Further, the body 10 includes a first end 100 located in the axial direction b, and a plurality of grooves 120 of a plurality of consecutive ring structures 14 are arranged in a step-like offset manner in a direction away from the first end 100. In a direction perpendicular to the axial direction b, a non-conductive discontinuity 130 remains in each groove 120 at every other predetermined distance. Of course, the preset distance may be 49.1mm or the like, which is not limited herein. In this embodiment, the two adjacent discontinuities 130 may be arranged in a step-like offset manner, and the gradient between the two discontinuities 130 may be 6.14mm or other values, which is not limited in this application.

In this embodiment, the bridge-free area is synchronized with the spout area such that the location with the bridge does not treat the laminate in the spout area. Synchronization may be achieved by approaching the gap between successive nozzle areas by the perimeter of the press roll, plus a control system to ensure proper synchronization of the placement of the laminate on the press roll to avoid engagement of the discontinuities 130 with the nozzle areas. In this way, after the open-porous structure has been formed in the laminate, it is ensured that there is a discontinuous design on at least one of the press channels formed in the open-porous structure, so that the probability of deformation of the press channel can be reduced to a great extent.

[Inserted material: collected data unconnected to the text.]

/-- A turn in which only the program changes. -/
theorem HostTriple.silent (hA : A.Stable) (hmove : ∀ v irq, c.move v irq = .silent a)
    (h : ∀ m < n, HostTriple m A a B) : HostTriple n A c B := by
  have hc : c ≠ .skip := fun hskip => by simpa [hskip, HostCmd.move] using hmove 0 false
  refine .of_hostTurn hA hc fun m hm p hp hs => ?_
  rw [System.hostTurn_silent (by rw [hp]; exact hmove _ _)]
  exact h m hm _ rfl hs

theorem HostTriple.ifThen {d : Cond} (hA : A.Stable) (hB : B.Stable)
    (hthen : ∀ m < n, HostTriple m (fun s v l => A s v l ∧ d.holds v = true) a B)
    (helse : ∀ s v l, A s v l → d.holds v = false → B s v l) :
    HostTriple n A (.ifThen d a) B := by
  refine .of_hostTurn hA (by simp) fun m hm p hp hs => ?_
  rw [System.hostTurn_silent (by rw [hp]; rfl)]
  cases hd : d.holds p.v with
  | true => exact hthen m hm _ rfl ⟨hs, hd⟩
  | false => exact HostTriple.skip hB _ rfl (helse _ _ _ hs hd)

/-- `until`: the body makes `B` true; where the test then fails `A` holds again. -/
theorem HostTriple.loopUntil {d : Cond} (hA : A.Stable) (hB : B.Stable) (hC : C.Stable)
    (hbody : ∀ n, HostTriple n A a B) (hagain : ∀ s v l, B s v l → d.holds v = false → A s v l)
    (hdone : ∀ s v l, B s v l → d.holds v = true → C s v l) :
    HostTriple n A (.loopUntil a d) C := by
  induction n using Nat.strong_induction_on with
  | _ n ih =>
  have htest : ∀ m < n, HostTriple m B (.ifThen (.not d) (.loopUntil a d)) C := by
    refine fun m hm => .ifThen hB hC (fun k hk => ?_) fun s v l h hd => ?_
    · refine (ih k (hk.trans hm)).strengthen fun s v l h => hagain s v l h.1 ?_
      simpa [Cond.holds] using h.2
    · exact hdone s v l h (by simpa [Cond.holds] using hd)
  exact .silent hA (fun _ _ => rfl) fun m hm => (hbody m).seq (htest m hm)

/-- `repeat`: with `k` rounds behind it, each round of the body takes `I k` to `I (k + 1)`. -/
theorem HostTriple.repeatN {I : Nat → Assertion} (hI : ∀ k, (I k).Stable)
    (hbody : ∀ n k, HostTriple n (I k) a (I (k + 1))) (m k : Nat) :
    HostTriple n (I k) (.repeatN m a) (I (k + m)) := by
  induction m generalizing n k with
  | zero => exact .silent (hI k) (fun _ _ => rfl) fun _ _ => .skip (hI k)
  | succ m ih =>
    rw [show k + (m + 1) = k + 1 + m by omega]
    exact .silent (hI k) (fun _ _ => rfl) fun _ _ => (hbody _ k).seq (ih (k + 1))

end

end Sys2Proof.Machine

/-! ## Proofs: INIT (44_frame_sync.md R228, R294) -/

namespace Sys2Proof.Machine

/-! ### What the transactions of INIT do -/

theorem exec_takeWord (s : State) :
    exec (decode takeWord) s = .next (s.clearFrame.respond (zextBit s.frame)) := rfl

theorem exec_armWord (s : State) :
    exec (decode 0x9001#16) s = .next (s.writeCtrl 0x01#8).acknowledge := rfl

theorem exec_lastWord (s : State) :
    exec (decode 0x9003#16) s = .next (s.writeCtrl 0x03#8).acknowledge := rfl

@[simp] theorem gotFrame_holds (v : Byte) : gotFrame.holds v = v[0] := by
  simp [gotFrame, Cond.holds]

@[simp] theorem zextBit_getElem_zero (b : Bool) : (zextBit b)[0] = b := by
  cases b <;> rfl

/-! ### The record while INIT runs -/

/-- Nothing in the record is a transaction. -/
def NoXact (l : List Happening) : Prop := ∀ h ∈ l, h.isXact = false

/-- Every transaction in the record is a FRAMETAKE read. -/
def OnlyTakes (l : List Happening) : Prop :=
  ∀ h ∈ l, h.isXact = true → ∃ b, h = .xact takeWord (some b)

theorem NoXact.concat {l : List Happening} (hl : NoXact l) {h : Happening}
    (hh : h.isXact = false) : NoXact (l ++ [h]) := by
  simpa [NoXact, or_imp, forall_and] using And.intro hl hh

theorem OnlyTakes.concat {l : List Happening} (hl : OnlyTakes l) {h : Happening}
    (hh : h.isXact = true → ∃ b, h = .xact takeWord (some b)) : OnlyTakes (l ++ [h]) := by
  simpa [OnlyTakes, or_imp, forall_and] using And.intro hl hh

/-- The record while INIT waits: the arming write, and since then FRAMETAKE reads alone and at least
`c` boundaries. -/
def Warming (c : Nat) (l : List Happening) : Prop :=
  ∃ pre mid, l = pre ++ .xact 0x9001#16 none :: mid ∧ NoXact pre ∧ OnlyTakes mid ∧
    c ≤ mid.countP Happening.isBoundary

theorem Warming.mono {c d : Nat} {l : List Happening} (h : Warming c l) (hd : d ≤ c) :
    Warming d l := by
  obtain ⟨pre, mid, hl, hpre, hmid, hc⟩ := h
  exact ⟨pre, mid, hl, hpre, hmid, hd.trans hc⟩

/-- The record grows; a boundary counts. -/
theorem Warming.concat {c : Nat} {l : List Happening} (hl : Warming c l) {h : Happening}
    (hh : h.isXact = true → ∃ b, h = .xact takeWord (some b)) :
    Warming (c + h.isBoundary.toNat) (l ++ [h]) := by
  obtain ⟨pre, mid, rfl, hpre, hmid, hc⟩ := hl
  refine ⟨pre, mid ++ [h], by simp, hpre, hmid.concat hh, ?_⟩
  cases hb : h.isBoundary <;> simp [List.countP_append, hb, hc]

theorem Warming.tick {c : Nat} {l : List Happening} (hl : Warming c l) (s : State) :
    Warming (c + s.tickHappening.isBoundary.toNat) (l ++ [s.tickHappening]) :=
  hl.concat (by simp)

theorem Warming.take {c : Nat} {l : List Happening} (hl : Warming c l) (v : Byte) :
    Warming c (l ++ [.xact takeWord (some v)]) :=
  hl.concat fun _ => ⟨v, rfl⟩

Specifically, in the present embodiment, with continued reference to fig. 1 and 3, in the axial direction b, each groove 120 includes a first side wall 1200 and a second side wall 1201 disposed opposite to each other, and the first side wall 1200 is close to a central position (not shown) of the body 10 relative to the second side wall 1201; further, in the present embodiment, the interval d between two adjacent first side walls 1200 ₁ Is 1mm-2.2mm, e.g., 1mm, 1.2mm, 1.4mm, 1.6mm, 1.8mm, 2mm, 2.2mm, etc., and is not limited herein.

Furthermore, in the present embodiment, with continued reference to fig. 3, in the axial direction b, a first distance d is provided between two adjacent grooves 120 at an intermediate position ₂ Greater than a second distance d between two adjacent grooves 120 at the remaining positions ₃ 。

Further, referring to fig. 3, each of the grooves 120 has the same shape, a plurality of grooves 120 are spaced apart, and a first distance d is provided between two adjacent grooves 120 at the middle position ₂ Is 2mm-3mm, for example, 2mm, 2.2mm, 2.4mm, 2.6mm, 2.8mm, 3mm, etc., and is not limited herein. A second distance d between two adjacent grooves 120 at the remaining positions ₃ Is 1mm-2.2mm, e.g., 1mm, 1.2mm, 1.4mm, 1.6mm, 1.8mm, 2mm, 2.2mm, etc., and is not limited herein.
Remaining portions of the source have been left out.